-- ==== Sys2Proof/Machine/Preempt.lean ====
section
/-!
DEFINITION. Hard pre-emption (R163, R214, R235, R400) and the Canary (R168, R169).
-/

namespace Sys2Proof.Machine

/-! ### Steps 1 to 3: what was issued completes -/

/-- A matrix command that runs to its end before its job leaves: all but the products, which stop between blocks (R400). -/
def MatrixCmd.runsToEnd (c : MatrixCmd) : Bool :=
  c.started && match c.op with
    | .step => false
    | .loop => false
    | .coop => false
    | _ => true

/-- An operation in flight that completes first; one parked on a fault, or a CP.SEM that awaits what will not start, is
saved (R163). -/
def CopyCmd.inFlight (c : CopyCmd) : Bool :=
  c.started && c.parked.isNone && match c.op with
    | .sem _ _ => false
    | _ => true

/-- Everything that a job issued has completed. -/
def State.settled (s : State) (j : Job) : Bool :=
  !(s.net.txns.any fun t => t.strm.owner == .job j.id) && j.queries == 0 && !(j.copies.any CopyCmd.inFlight) &&
    !(j.mcmds.any MatrixCmd.runsToEnd) && !(s.guide.sends.any fun r => r.src == j.id)

/-- A ray of a job still waits to be written to its record. -/
def State.raysParking (s : State) (j : JobId) : Bool := s.guide.rays.any fun r => r.job == j && r.phase == .parking

/-- Migrated commands are recalled, CP.SEM operations that wait are unissued again, rays are parked, and what the job wrote
is released at .dev (R185, R235, R400). -/
def recallAll (s : State) (j : Job) : State :=
  let back (c : MatrixCmd) : MatrixCmd := { c with helper := none }
  let wait (c : CopyCmd) : CopyCmd := match c.op with
    | .sem _ _ => { c with started := false }
    | _ => c
  let s := s.modJob j.id fun j => { j with mcmds := j.mcmds.map back, copies := j.copies.map wait }
  let s := (s.guide.rays.filter fun r => r.job == j.id && r.phase != .parked).foldl parkRay s
  releaseAt s (j.core.getD 0) 5

/-! ### Step 4: the context area (R214) -/

/-- A piece of the context area: its offset, its bytes where the manual lays them out, how many bytes it leaves open, the
KIND of a fault there, and the register. -/
structure SavePiece where
  off   : Nat
  known : List Byte
  open_ : Nat
  kind  : Nat
  regno : Nat

def savePiece (off : Nat) (known : List Byte) (open_ : Nat) : SavePiece := ⟨off, known, open_, 3, 0xFFFF⟩

/-- ASCII "TW9CTX" and two zero bytes. -/
def contextMark : List Byte := [0x54#8, 0x57#8, 0x39#8, 0x43#8, 0x54#8, 0x58#8, 0#8, 0#8]

/-- The blocks of the streams and of the job, whose layout within is not given. -/
def blockPieces (j : Job) : List SavePiece :=
  [savePiece 0 contextMark 248, savePiece 0x100 [] 1024, savePiece 0x800 [] 2048, savePiece 0x1000 [] 2048,
    savePiece 0x1800 [] 2048] ++
    (List.range j.nvec).map fun v => savePiece (0x2000 + 0x400 * v) [] 1024

/-- The split table of a stream: the entries on the core go to slots 240 to 255, and the slots that hold no entry are zeroed
(R203). A stream inside a bracket has its entries there already (R204). -/
def Stream.splitPieces (st : Stream) : List SavePiece :=
  let at_ (k : Nat) (known : List Byte) (n : Nat) : SavePiece := ⟨0x10000 + 0x2000 * (st.id.strm - 1) + 32 * k, known, n, 4, 0xFFFF⟩
  let unused := ((List.range 240).filter fun k => !st.slotsTaken.contains k).map fun k => at_ k (List.replicate 32 0#8) 0
  let n := min st.entriesOnCore 16
  if st.bracket.isSome then unused
  else unused ++ [at_ 240 [] (32 * n), at_ (240 + n) (List.replicate (512 - 32 * n) 0#8) 0]

def splitPieces (s : State) (j : Job) : List SavePiece :=
  ((s.streamsOf j.id).filter Stream.isVector).flatMap fun st => st.splitPieces.filter fun p => 0 < p.known.length + p.open_

/-- The resident registers, in their backing slots. -/
def registerPieces (s : State) (j : Job) : List SavePiece :=
  j.resident.filterMap fun e =>
    (s.stream ⟨.job j.id, e.1⟩).map fun st =>
      ⟨0x30000 + 0x8000 * (e.1 - 1) + 0x200 * e.2.1, leBytes 512 (st.vregAfter e.2.1).toNat, 0, 3, e.2.1⟩

/-- Panels that a job has been granted (R197). -/
def Job.panelCount (j : Job) : Nat := 4 * (j.pword.extractLsb' 8 8).toNat

/-- The accumulator panels in FP32, row by row. -/
def panelPieces (j : Job) : List SavePiece :=
  (List.range j.panelCount).map fun m =>
    savePiece (0xB0000 + 16384 * m) ((List.range 4096).flatMap fun e => leBytes 4 (j.panel m (e / 64) (e % 64)).toNat) 0

/-- The panels, then the scratchpad. -/
def granulePieces (j : Job) : List SavePiece :=
  panelPieces j ++ [savePiece (0xB0000 + 16384 * j.panelCount) (cellsGet j.scratch 0 j.grant) 0]

/-- What the Canary writes: the blocks and split tables, and with an accumulator chain open the panels (R163 step 3; every granted
panel counts as live, log entry 187). -/
def canaryPieces (s : State) (j : Job) : List SavePiece :=
  blockPieces j ++ splitPieces s j ++ if j.mcmds.isEmpty then [] else panelPieces j

/-- How the saving goes. -/
inductive Saved where
  | done (s : State)
  | fault (kind regno cause : Nat) (a : Word) (s : State)
  | later (s : State)

def savePieces (s : State) (j : Job) (ps : List SavePiece) : Saved :=
  match ps with
  | [] => .done (s.answered ⟨.job j.id, 0⟩ 1)
  | p :: rest =>
    let r := s.freeBytes p.open_
    match writeVia r.2 (j.via 5 0 1) (j.ctxBase + BitVec.ofNat 64 p.off) (p.known ++ r.1) with
    | (.ok _, s) => savePieces s j rest
    | (.fault c a _, s) => .fault p.kind p.regno c a s
    | (_, s) => .later s

/-- A receiver's inbound entries are copied to its save areas (R373). -/
def saveInbound (j : Job) : Job :=
  j.inPorts.foldl (fun (j : Job) p =>
    { j with scratch := cellsSet j.scratch p.save (p.entries.flatMap fun e => leBytes 128 e.toNat) }) j

/-- A fault while the context area is written parks the pre-emption until firmware resumes it (R214); it is a trigger of R144
like any other. -/
def saveFault (s : State) (j : Job) (kind regno cause : Nat) (a : Word) : State :=
  let s := if s.field (snpReg 0x010) cause cause = 1 then snapTrigger s 2 else s
  let r : FaultRecord := { jobRecord s j cause with
    disp := dispOf cause, kind := kind, space := 3, akind := 1, addr := a, regno := regno }
  if dispOf cause = 2 then
    (s.modJob j.id fun j => { j with hardStop := true }).postLater ⟨j.id.part, r, .nothing, some j.id, none⟩
  else
    (s.modJob j.id fun j => { j with savePark := some (s.newPark 0 kind) }).postLater
      ⟨j.id.part, r, .save j.id, none, none⟩

/-! ### Step 5 -/

/-- Registers of a stream that stand in their slots after the saving. -/
def Stream.spillAll (j : Job) (st : Stream) : Stream :=
  let mine := (j.resident.filter fun e => e.1 == st.id.strm).map fun e => e.2.1
  { st with spilled := mine ++ st.spilled.filter fun r => !mine.contains r }

/-- Hard pre-emption of its job fires a stream's monitor (R311). -/
def Stream.fireWatch (st : Stream) : Stream :=
  if st.watch.isSome then { st with watch := none, fired := true } else st

/-- The job's slot, streams and granules are free, and it is SUSPENDED; its range locks are saved with it. -/
def suspend (s : State) (j : Job) : State :=
  let s := s.mapStreams (fun st => st.ofJob j.id) fun st => (st.spillAll j).fireWatch
  let s := { s with locks := s.locks.map fun (k : RangeLock) => if k.job == j.id then { k with core := none } else k }
  let s := s.nextTicket.modJob j.id fun j =>
    { j with
      state := .suspended, preempt := false, softMark := none, resident := [], since := s.time.ticks, order := s.ticket }
  s.count (schReg j.id.part 0x058) 48 1

/-- HARD_PREEMPT_DONE (R163): arg.job, asked to leave, is saved once what it issued has completed. -/
def execHardPreemptDone (s : State) : Result :=
  let s := s.rest
  match s.job s.arg.job with
  | none => .next s
  | some j =>
    if j.state ≠ .resident || !j.preempt || j.hardStop || j.savePark.isSome || !s.settled j then .next s
    else
      let s := recallAll s j
      if !releasedAt s (j.core.getD 0) 5 || s.raysParking j.id then .next s
      else
        let s := s.modJob j.id saveInbound
        match s.job j.id with
        | none => .next s
        | some j =>
          match savePieces s j (blockPieces j ++ splitPieces s j ++ registerPieces s j ++ granulePieces j) with
          | .done s => .next (suspend s j)
          | .fault kind regno cause a s => .next (saveFault s j kind regno cause a)
          | .later s => .next s

/-! ### The Canary (R168, R169) -/

/-- CANARY_EXPIRY (R169): arg.job stops issuing, its parked copies are abandoned, what it issued completes; the split tables,
stream blocks and live panels are written, WATCHDOG is recorded, and the job ends once its record stands. -/
def execCanaryExpiry (s : State) : Result :=
  let s := s.rest
  match s.job s.arg.job with
  | none => .next s
  | some j =>
    if !j.expired || j.savePark.isSome then .next s
    else
      let parked := (j.copies.filter fun c => c.parked.isSome).map fun c => c.id
      let s := parked.foldl (fun s op => s.freeLocks j.id op) s
      let s := s.modJob j.id fun j =>
        { j with preempt := true, copies := j.copies.filter fun c => c.parked.isNone }
      if !s.settled j then .next s
      else
        let s := recallAll s j
        if s.raysParking j.id then .next s else
        match savePieces s j (canaryPieces s j) with
        | .done s =>
          let s := (s.modJob j.id fun j => { j with hardStop := true }).raise (schReg j.id.part 0x028) 2
          let s := if s.field (snpReg 0x010) causeWatchdog causeWatchdog = 1 then snapTrigger s 2 else s
          .next (s.postLater ⟨j.id.part, jobRecord s j causeWatchdog, .nothing, some j.id, none⟩)
        | .fault kind regno cause a s => .next (saveFault s j kind regno cause a)
        | .later s => .next s

end Sys2Proof.Machine
end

## PROBLEM DETAILS
Only the lines from the one holding "stream blocks and" to the end of the entries above belong in the answer, each copied exactly.

## RESULT OF THE TASK
stream blocks and live panels are written, WATCHDOG is recorded, and the job ends once its record stands. -/
def execCanaryExpiry (s : State) : Result :=
  let s := s.rest
  match s.job s.arg.job with
  | none => .next s
  | some j =>
    if !j.expired || j.savePark.isSome then .next s
    else
      let parked := (j.copies.filter fun c => c.parked.isSome).map fun c => c.id
      let s := parked.foldl (fun s op => s.freeLocks j.id op) s
      let s := s.modJob j.id fun j =>
        { j with preempt := true, copies := j.copies.filter fun c => c.parked.isNone }
      if !s.settled j then .next s
      else
        let s := recallAll s j
        if s.raysParking j.id then .next s else
        match savePieces s j (canaryPieces s j) with
        | .done s =>
          let s := (s.modJob j.id fun j => { j with hardStop := true }).raise (schReg j.id.part 0x028) 2
          let s := if s.field (snpReg 0x010) causeWatchdog causeWatchdog = 1 then snapTrigger s 2 else s
          .next (s.postLater ⟨j.id.part, jobRecord s j causeWatchdog, .nothing, some j.id, none⟩)
        | .fault kind regno cause a s => .next (saveFault s j kind regno cause a)
        | .later s => .next s

end Sys2Proof.Machine
end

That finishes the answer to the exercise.